En realidad, hay muchos fármacos para los que es razonable establecer una equivalencia entre la cantidad de fármaco en el organismo y sus efectos, y, por tanto, no sería problema alguno el desarrollo de EFG; se trata de fármacos con rangos terapéuticos grandes y sin especiales problemas en su formulación ni en su farmacocinética: beta-lactámicos, antitérmicos, antiácidos, etc. Con otros fármacos las cosas son más complicadas por presentar peculiaridades como en el caso de las formulaciones de liberación sostenida, la existencia de metabolitos activos o problemas con sus excipientes, pero en todos estos casos, si el rango terapéutico es amplio y se controlan en los estudios que se realicen estas variables, las conclusiones de bioequivalencia pueden ser válidas. El problema principal de las EFG radica en aquellos fármacos con un rango terapéutico estrecho, como es el caso de los antiepilépticos. Este tema lo estudiamos con cierta profundidad en el artículo anexo.

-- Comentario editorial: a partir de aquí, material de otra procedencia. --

-- ==== Sys2Proof/Machine/State.lean ====
section
/-! DEFINITION. The machine state as plain data: the register fields of every block, the memories, and what each
block holds beside its registers; the reasons a step can stop; and the state after power-on reset. -/

namespace Sys2Proof.Machine

/-- Why the block stops with a fault. No command of this model raises one. -/
inductive Fault where
  /-- Kept for a step whose memory would break its canonical form; no meaning answers it. Safe. -/
  | brokenMemory
  deriving DecidableEq, Repr

/-- Why a command is refused. -/
inductive Refusal where
  /-- A command whose meaning has not been written; raised by no arm once all are written. Safe. -/
  | notModelled (mnemonic : String)
  deriving DecidableEq, Repr

/-! ### Event recorder and fault collector -/

/-- The stamps of an event (R400): followed base, time-quality code, taken from the coarse clock, active time, TB2. -/
structure Stamp where
  actb : Nat := 0
  tq : Nat := 3
  coarse : Bool := false
  act : Nat := 0
  tb2 : Nat := 0
  deriving DecidableEq, Repr

/-- Who is told the sequence number of an event's record (R401). -/
inductive SeqTo where
  | nobody
  | firstFault
  | recHeader (au slot : Nat)
  deriving DecidableEq, Repr

/-- An event on its way to Yew through an any→AON FIFO (R401). An event raised in AON carries no stamp yet (R400). -/
structure Ev where
  cls : Nat
  src : Nat
  code : Nat
  stamp : Option Stamp := none
  payload : List Byte := []
  tell : SeqTo := .nobody
  deriving DecidableEq, Repr

/-- An entry of Yew's ingress FIFO (R397, R401): a record in the making. -/
structure YEntry where
  cls : Nat
  src : Nat
  code : Nat
  seq : Option Nat
  rep : Nat := 0
  occ : Nat := 0
  stamp : Stamp
  payload : List Byte
  tell : SeqTo := .nobody
  deriving DecidableEq, Repr

/-- An overflow period of Yew (R404): the losses by class, the sources that lost, the stamp of the first loss. -/
structure YOvf where
  info : Nat := 0
  c : Nat := 0
  u : Nat := 0
  srcs : Nat := 0
  first : Nat := 0
  deriving DecidableEq, Repr

/-- What Yew holds beside its registers. -/
structure Yew where
  /-- events that have not reached Yew yet, oldest first (R36, R401) -/
  cross : List Ev := []
  /-- the ingress FIFO, head first (R401) -/
  fifo : List YEntry := []
  /-- losses of the overflow period in progress (R404) -/
  ovf : YOvf := {}
  /-- the nonce of the next clear token (R408) -/
  nonce : Word := 0
  /-- the numbers [lo, hi) whose slots are still to be zeroed after a clear (R409) -/
  zero : Option (Nat × Nat) := none
  deriving DecidableEq, Repr

/-- What Privet holds beside its registers. -/
structure Prv where
  /-- fault occurrences on their way to Privet: source and detail, oldest first (R416) -/
  lines : List (Nat × Word) := []
  /-- the live items of the level sources: (source, item) (R548) -/
  items : List (Nat × Nat) := []
  /-- TB2 at the start of each target's latest block reset (R429) -/
  lastBrst : List (Nat × Nat) := []
  /-- targets whose block reset is in progress (R427) -/
  inRst : List Nat := []
  /-- targets whose window is in its 10 µs tail, each with the TB2 at which it left RELOAD (R427) -/
  tail : List (Nat × Nat) := []
  /-- TB2 of the latest record of each source (R426) -/
  lastRec : List (Nat × Nat) := []
  /-- occurrences of each source since its latest record (R426) -/
  unsent : List (Nat × Nat) := []
  /-- the FAB or the AON clock monitor holds the safe-state gate closed (R34, R548) -/
  fabGate : Bool := false
  /-- the level of the ALIVE pin, and the TB2 from which it is held (R434) -/
  alivePin : Bool := false
  aliveAt : Nat := 0
  /-- ports whose receive-clock monitor reports (R33) -/
  rxBad : List Nat := []
  /-- the second copy of Privet's protected fields, where it is not equal to the first: the bits that differ, by field (R430) -/
  copy2 : List (Nat × Nat) := []
  /-- protected fields of which a parity bit is wrong (R430) -/
  parity : List Nat := []
  deriving DecidableEq, Repr

/-! ### Time unit -/

/-- A Sync whose Follow_Up is awaited (R352): sequence number, port, ingress stamp in the base, correctionField. -/
structure PendSync where
  seq : Nat
  port : Nat
  /-- the master it came from: domain, sourcePortIdentity (R351) -/
  domain : Nat
  srcId : Nat
  srcPort : Nat
  t2 : Int
  corr : Int
  deriving DecidableEq, Repr
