/-- Was an overload of a neighbour, begun at or before TB2 instant `t`, tagging modulator `m` with N when last looked at (R61)? -/
def nbrTagged (s : State) (m t : Nat) : Bool :=
  decide (m < 48) && (groupMods (refGroup m)).any fun x => x != m &&
    (s.afe.ovl.any (fun e => e.1 == x && decide (e.2 ≤ t)) || s.afe.ntail.any fun e => e.1 == x && decide (e.2.1 ≤ t))

/-- Are the bits of modulator `m` tagged with a letter now, for a cause that began at or before TB2 instant `t` (R58)? -/
def tagOn (s : State) (m letter t : Nat) : Bool :=
  let ref := (refFailed s m && decide (mget s.afe.refAt (refGroup m) 0 ≤ t)) || !s.on R.AFE_STAT_REF_RDY
  let ovl := s.afe.ovl.any fun e => e.1 == m && decide (e.2 ≤ t)
  match letter with
  | 0 => ovl || ref
  | 1 => ovl
  | 2 => nbrTagged s m t
  | _ => ref || (!modEnabled s m && decide (mget s.afe.enAt m 0 ≤ t))

/-- Modulator `m` bears a letter from TB2 instant `a` to `b`; runs that ended more than 40 ms ago, longer than any window of R102,
are dropped. Keys from 400 on are DCH's own events: 4·(100 + chain) and 4·(200 + channel), letter U. -/
def markTag (s : State) (m letter a b : Nat) : State :=
  let young (e : Nat × Nat) : Bool := decide (tb2U s < e.2 + 40000000 * nsU)
  setAfe s { s.afe with runs := mmod s.afe.runs (4 * m + letter) [] fun l => (a, b) :: l.filter young }

/-- The next 32 bits of modulator `m` are tagged U (R58). -/
def markU32 (s : State) (m : Nat) : State := markTag s m 0 (tb2U s) (tb2U s + 32 * tmNs (lpmAct s) * nsU)

/-- Does a finished run under key `k` lie in, or overlap, the window that reaches back `span` ns from TB2 instant `hi` (R103)? -/
def runIn (s : State) (k hi span : Nat) : Bool :=
  (mget s.afe.runs k []).any fun e => decide (e.1 ≤ hi) && decide (hi < e.2 + span * nsU)

/-- Does a letter's event on modulator `m` overlap that window (R103)? -/
def tagInWindow (s : State) (m letter hi span : Nat) : Bool := tagOn s m letter hi || runIn s (4 * m + letter) hi span

/-- The same for an event of DCH alone: a restart or a fade of chain or resampler `k` in the key space of `markTag`. -/
def eventInWindow (s : State) (k hi span : Nat) : Bool := runIn s (4 * k) hi span

/-- A restart of chain `n`, of resampler `m`, is a U event now (R104); a fade that ends now was one from TB2 instant `a` on (R102). -/
def chainEvent (s : State) (n : Nat) : State := markTag s (100 + n) 0 (tb2U s) (tb2U s)
def rsEvent (s : State) (m : Nat) : State := markTag s (200 + m) 0 (tb2U s) (tb2U s)
def chainFade (s : State) (n a : Nat) : State := markTag s (100 + n) 0 a (tb2U s)
def rsFade (s : State) (m a : Nat) : State := markTag s (200 + m) 0 a (tb2U s)

/-- Is a stage of chain `n`, is resampler `m`, in a fade whose output 1 lies at or before TB2 instant `t`, and whose output F is
still to come? -/
def chainFading (s : State) (n t : Nat) : Bool :=
  (chainOf s n).hb.any fun e => match e.2.fade with | some f => f.busy && decide (f.at1 ≤ t) | none => false
def rsFading (s : State) (m t : Nat) : Bool :=
  match (rsOf s m).fade with | some f => f.busy && decide (f.at1 ≤ t) | none => false

/-! ### Overload (R59 to R62) -/

/-- AFE_CHn_STAT.OVL, NBR and AFE_GRP_LIVE.OVL follow the overload intervals. -/
def showOverload (s : State) (m : Nat) : State :=
  if 48 ≤ m then s
  else
    let s1 := (groupMods (refGroup m)).foldl (fun a x =>
      (a.wrb (R.AFE_CHn_STAT_OVL x) (inOvl a x)).wrb (R.AFE_CHn_STAT_NBR x) (nbrTagged a x (tb2U a))) s
    s1.putBit R.AFE_GRP_LIVE_OVL (refGroup m) ((groupMods (refGroup m)).any (inOvl s1))

/-- A checker's dwell in progress is void (R56, R62 to R64, R74). -/
def voidDwell (s : State) (k : Nat) : State :=
  setAfe s { s.afe with ck := mmod s.afe.ck k {} fun c => { c with void := true } }
def voidAll (s : State) : State := voidDwell (voidDwell (voidDwell (voidDwell s 0) 1) 2) 3

/-- The neighbours of `m` have carried N for its overload from TB2 instant `t` to now (R61). -/
def markNbrEnd (s : State) (m t : Nat) : State :=
  if 48 ≤ m then s else ((groupMods (refGroup m)).filter (· ≠ m)).foldl (fun a x => markTag a x 2 t (tb2U s)) s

Conocer mejor la bioequivalencia permite conocer mejor los medicamentos genéricos.

4 comentarios:

elrincondesisifo dijo...

Magnífica entrada. No es fácil explicar en un post conceptos tan complejos como la bioequivalencia con sus Cmáx, Tmáx y demás parámetros "raros".
Solo dos apuntes rápidos, porque se ha intentado desprestigiar por activa y pasiva a los genéricos con argumentos farmacocinéticos bastante peregrinos. En primer lugar, el famoso +/- 20% es un dintel aceptado internacionalmente. Algunos puristas apuestan por valores menores. Incluso 0. Pero esto podría dar lugar a la incongruencia de que el fármaco original no fuera bioequivalente consigo mismo, debido a las variaciones inter e intraindividuales de la cinética de los medicamentos. En segundo lugar, hemos oído hablar de forma torticera de la bioequivalencia como si se "hubiera inventado" con la aparición de los genéricos. Nada más lejos de la realidad: si un fármaco original en forma de cápsulas se comercializa más adelante en forma de solución oral(pongamos por caso) al laboratorio en cuestión no se le exige de nuevo un expediente científico completo, sino que demuestre que la nueva formulación es bioequivalente con la primera. Pero claro, aparecieron los genéricos y algunos utilizaron el +/- 20% como argumento promocional. Pero esto, parece que ya forma parte de la historia del farmacoterrorismo patrio...
Un cordial saludo.
CARLOS

Mayka dijo...

Un paso más a la bioequivalencia: los resultados clínicos medicamentos de marca vs genéricos http://evalmedicamento.blogspot.com/2011/03/vol-2-n-2-bte-medicamentos-de-marca-vs.html
Un saludo!

Javier González de Dios dijo...

Muchas gracias por vuestras interesantes aportaciones.
Un saludo,
Javier

Invent Farma dijo...

Las personas que trabajamos en el sector farmacéutico desde hace años, sabemos que tanto los medicamentos genéricos (EFG) cómo los principios activos (formoterol, salmeterol, etc.) son igual de eficaces que los medicamentos “originales”, puesto que se fabrican con las patentes de los medicamentos que tienen más de 10 años. Además, tienen una gran ventaja, y es que al no tener que invertir en I+D el coste de venta es menor.